From the listing, collect all lines containing the word "RouteArgs".

**** Source material ****

-- ==== Sys2Proof/Machine/RouteCmds.lean ====
section
/-! DEFINITION. ROUTE_REQUEST, ROUTE_EXTEND, ROUTE_CANCEL, PENDING_CANCEL and the expiry of a pending entry (R24 to R29,
R35). -/

namespace Sys2Proof.Machine

/-- The lowest index of a list whose id is not inside the grid or not usable, with the id (R24 check 5). -/
def Grid.firstUnusable (g : Grid) (ids : List Nat) : Option (Nat × Nat) := firstWhere (fun i => !g.usable i) ids 0

/-- The index of the second of the first pair of consecutive ids that are not adjacent; `i` is the index of the first
id given (R24 check 6). -/
def Grid.firstApart (g : Grid) : List Nat → Nat → Option Nat
  | a :: b :: rest, i => if g.adjacent a b then g.firstApart (b :: rest) (i + 1) else some (i + 1)
  | _, _ => none

/-- The index of the first id that stands among those before it or among `seen` (R24 check 7). -/
def firstRepeat : List Nat → List Nat → Nat → Option Nat
  | _, [], _ => none
  | seen, x :: rest, i => if seen.contains x then some i else firstRepeat (x :: seen) rest (i + 1)

/-- The detail of a refusal for an unavailable segment: the segment, and its holder under CONFLICT (R26). -/
def State.blockVals (s : State) (i : Nat) (why : Reason) : List Val :=
  .half i :: (if why = .conflict then partyVals (s.seg i).holder else [])

/-- The rear of a carrier where it differs from the front (R24 check 7, R25). -/
def Carrier.rearAhead (r : Carrier) : List Nat :=
  match r.rear, r.front with
  | some b, some f => if b = f then [] else [b]
  | _, _ => []

/-- Checks 1 to 8 of ROUTE_REQUEST (R24): the refusal, or the carrier's record and the queue flag. -/
def State.routeChecks (s : State) (a : RouteArgs) : Except Reply (Carrier × Bool) :=
  if s.mode ≠ .active then .error (refuse 0x26 .badMode [.byte s.mode.code])
  else match readYesNo a.queueFlag with
  | none => .error (refuseField 0x26 2)
  | some queue =>
    match s.carrier? a.carrier with
    | none => .error (refuse 0x26 .unknownCarrier [.half a.carrier])
    | some r =>
      if r.state = .authorized then .error (refuse 0x26 .routeActive [.byte (s.version a.carrier)])
      else if r.state ≠ .idle then .error (refuse 0x26 .badCarrierState [.byte r.state.code])
      else if a.ids.head? = none ∨ a.ids.head? ≠ r.front then .error (refuse 0x26 .notAtStart [idVal r.front])
      else match s.grid.firstUnusable a.ids with
      | some (i, x) => .error (refuse 0x26 .badSegment [.byte i, .half x])
      | none => match s.grid.firstApart a.ids 0 with
        | some i => .error (refuse 0x26 .notAdjacent [.byte i])
        | none => match firstRepeat r.rearAhead a.ids 0 with
          | some i => .error (refuse 0x26 .repeated [.byte i])
          | none =>
            if a.ids.length > 24 then .error (refuse 0x26 .tooLong [.byte a.ids.length])
            else .ok (r, queue)

/-- Place a request on the pending route list (R26): in place of the carrier's entry, or at the end, or refused when
the list is full; with the position of the entry. -/
def State.queueEntry (s : State) (e : PendingEntry) : Option (State × Nat) :=
  match placeOf (s.waiting.map (fun x => x.carrier)) e.carrier, s.entry? e.carrier with
  | some i, some old =>
    let s1 : State := { s with waiting := s.waiting.set i e }
    some (s1.post .replaced (.carrier e.carrier) [.half old.tag], i + 1)
  | _, _ =>
    if s.waiting.length ≥ Config.waitingCapacity then none
    else some ({ s with waiting := s.waiting ++ [e] }, s.waiting.length + 1)

/-- A direct grant (R25), which removes the carrier's pending entry as REPLACED. -/
def Work.grantDirect (w : Work) (c : Nat) (list : List Nat) (stop tag : Nat) (origin : DLink) : Work :=
  let w1 := w.grant c list stop tag origin
  match w1.s.entry? c with
  | some e => (w1.on (fun s => s.dropEntry c)).replaceEntry e
  | none => w1

/-- ROUTE_REQUEST (R24 to R26); the route version takes 1 byte in a detail (log entry 9). -/
def ownRouteRequest (l : DLink) (a : RouteArgs) : Owner := fun s =>
  match s.routeChecks a with
  | .error reply => (s, reply)
  | .ok (_, queue) =>
    let stop := clampTo 0 (s.grid.lengthOf (a.ids.getLastD 0)) a.stop
    let expiry := clampTo 1 600 a.expiry
    let clamped := decide (stop ≠ a.stop ∨ expiry ≠ a.expiry)
    match s.lockedStanding a.carrier with
    | some i => (s, { refuse 0x26 .locked (.half i :: lockCranes (s.seg i).lock) with clamped := clamped })
    | none =>
      match s.firstUnavailable a.carrier a.ids with
      | none =>
        let s1 := s.request (fun w => w.grantDirect a.carrier a.ids stop a.tag l)
        let entries := match s1.route? a.carrier with
          | some r => r.list.length
          | none => 0
        (s1, ⟨0x26, .granted, .none_, clamped,
          [.byte (s1.version a.carrier), .byte entries, .half stop, .half expiry]⟩)
      | some (i, why) =>
        if queue then
          let e : PendingEntry :=
            ⟨a.carrier, a.ids, stop, a.tag, l, s.now, later s.now (1000 * expiry), i⟩
          match s.queueEntry e with
          | some (s1, position) =>
            (s1, ⟨0x26, .queued, .none_, clamped,
              [.byte position, .half i, .byte why.code] ++ (if why = .conflict then partyVals (s.seg i).holder else [])⟩)
          | none => (s, { refuse 0x26 .queueFull [] with clamped := clamped })
        else (s, { refuse 0x26 why (s.blockVals i why) with clamped := clamped })

/-- The meaning of ROUTE_REQUEST. -/
def execRouteRequest (l : DLink) (a : RouteArgs) (s : State) : Host.Outcome State Fault Refusal :=
  .next (s.takeRequest l (ownRouteRequest l a))

/-- The checks that ROUTE_EXTEND and ROUTE_CANCEL share (R27 checks 1 to 3, R28): the carrier's record and route. -/
def State.routeOf (s : State) (kind c : Nat) : Except Reply (Carrier × Route) :=
  if s.mode ≠ .active then .error (refuse kind .badMode [])
  else match s.carrier? c with
  | none => .error (refuse kind .unknownCarrier [])
  | some r =>
    if r.state = .idle then .error (refuse kind .noRoute [])
    else if r.state ≠ .authorized then .error (refuse kind .badCarrierState [])
    else match s.route? c with
      | some route => .ok (r, route)
      | none => .error (refuse kind .noRoute [])

/-- Write a carrier's route record and name it for a run. -/
def Work.putRoute (w : Work) (c : Nat) (r : Route) : Work :=
  (w.on (fun s => { s with routes := s.routes.put c r })).concern c

/-- Increment the version by a grant, extension or cancel, which stands for a cut-back of the same request (R83). -/
def Work.bumpSelf (w : Work) (c : Nat) : Work :=
  let w1 := w.bumpVersion c
  { w1 with bumped := c :: w1.bumped }

/-- ROUTE_EXTEND (R27): an appended segment that the carrier itself holds outside its list is refused as any other that
is not FREE, naming the carrier (log entry 47). -/
def ownRouteExtend (c stop : Nat) (ids : List Nat) : Owner := fun s =>
  match s.routeOf 0x27 c with
  | .error reply => (s, reply)
  | .ok (_, route) =>
    match s.grid.firstUnusable ids with
    | some (i, _) => (s, refuse 0x27 .badSegment [.byte i])
    | none => match s.grid.firstApart (route.list.getLastD 0 :: ids) 0 with
      | some i => (s, refuse 0x27 .notAdjacent [.byte (i - 1)])
      | none => match firstRepeat route.list ids 0 with
        | some _ => (s, refuse 0x27 .repeated [])
        | none =>
          let total := route.list.length + ids.length
          if ids.length = 0 ∨ ids.length > 24 ∨ total > 25 then (s, refuse 0x27 .tooLong [.byte total])
          else
            let newStop := clampTo 0 (s.grid.lengthOf (ids.getLastD 0)) stop
            let clamped := decide (newStop ≠ stop)
            match firstWhere (fun i => (s.seg i).blockCause.isSome) ids 0 with
            | some (_, i) =>
              let why := (s.seg i).blockCause.getD .conflict
              (s, { refuse 0x27 why (s.blockVals i why) with clamped := clamped })
            | none =>
              let s1 := s.request (fun w =>
                ((w.onSegs ids (SegDyn.hold_ (.carrier c) .route)).putRoute c
                  { route with list := route.list ++ ids, stop := newStop }).bumpSelf c)
              (s1, ⟨0x27, .granted, .none_, clamped, [.byte (s1.version c), .byte total, .half newStop]⟩)

/-- The meaning of ROUTE_EXTEND. -/
def execRouteExtend (l : DLink) (c stop : Nat) (ids : List Nat) (s : State) : Host.Outcome State Fault Refusal :=
  .next (s.takeRequest l (ownRouteExtend c stop ids))

/-- The index of the last entry that a cancel keeps: the entry that contains the cut point, the front position plus the
stopping distance (R28 step 2). -/
def cutEntry (g : Grid) (r : Carrier) (route : Route) : Nat :=
  entryAt g route.list (frontPos g route r.frontRem + stoppingDistance r.speed r.applied)

/-- ROUTE_CANCEL (R28). -/
def ownRouteCancel (c : Nat) : Owner := fun s =>
  match s.routeOf 0x28 c with
  | .error reply => (s, reply)
  | .ok (r, route) =>
    let kept := route.list.take (cutEntry s.grid r route + 1)
    let gone := route.list.drop (cutEntry s.grid r route + 1)
    let stop := if gone.isEmpty then route.stop else s.grid.lengthOf (kept.getLastD 0)
    let s1 := s.request (fun w => ((w.release gone).putRoute c { route with list := kept, stop := stop }).bumpSelf c)
    (s1, accept 0x28 false [.byte (s1.version c), .byte gone.length, .half stop])

/-- The meaning of ROUTE_CANCEL. -/
def execRouteCancel (l : DLink) (c : Nat) (s : State) : Host.Outcome State Fault Refusal :=
  .next (s.takeRequest l (ownRouteCancel c))

/-- PENDING_CANCEL (R29). -/
def ownPendingCancel (c : Nat) : Owner := fun s =>
  if s.mode ≠ .active then (s, refuse 0x29 .badMode [])
  else if !s.registered c then (s, refuse 0x29 .unknownCarrier [])
  else match s.entry? c with
    | none => (s, refuse 0x29 .notPending [])
    | some e =>
      ((s.dropEntry c).post .pendingDropped (.carrier c) [.byte 1, .half e.tag], accept 0x29 false [.half e.tag])

/-- The meaning of PENDING_CANCEL. -/
def execPendingCancel (l : DLink) (c : Nat) (s : State) : Host.Outcome State Fault Refusal :=
  .next (s.takeRequest l (ownPendingCancel c))

/-- A pending entry has reached its expiry time (R35). -/
def PendingEntry.due (now : Time) (e : PendingEntry) : Bool := reached now e.arrival e.expiry

/-- PENDING_EXPIRED (R35): an entry that is due is removed and notified with its tag and last blocking segment. -/
def State.expireEntry (s : State) (c : Nat) : State :=
  match s.entry? c with
  | some e =>
    if e.due s.now then (s.dropEntry c).post .pendingExpired (.carrier c) [.half e.tag, .half e.lastBlock] else s
  | none => s

/-- The meaning of PENDING_EXPIRED. -/
def execPendingExpired (c : Nat) (s : State) : Host.Outcome State Fault Refusal := .next (s.expireEntry c).pump

end Sys2Proof.Machine
end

****

[Solution to this exercise]
def State.routeChecks (s : State) (a : RouteArgs) : Except Reply (Carrier × Bool) :=
def ownRouteRequest (l : DLink) (a : RouteArgs) : Owner := fun s =>
def execRouteRequest (l : DLink) (a : RouteArgs) (s : State) : Host.Outcome State Fault Refusal :=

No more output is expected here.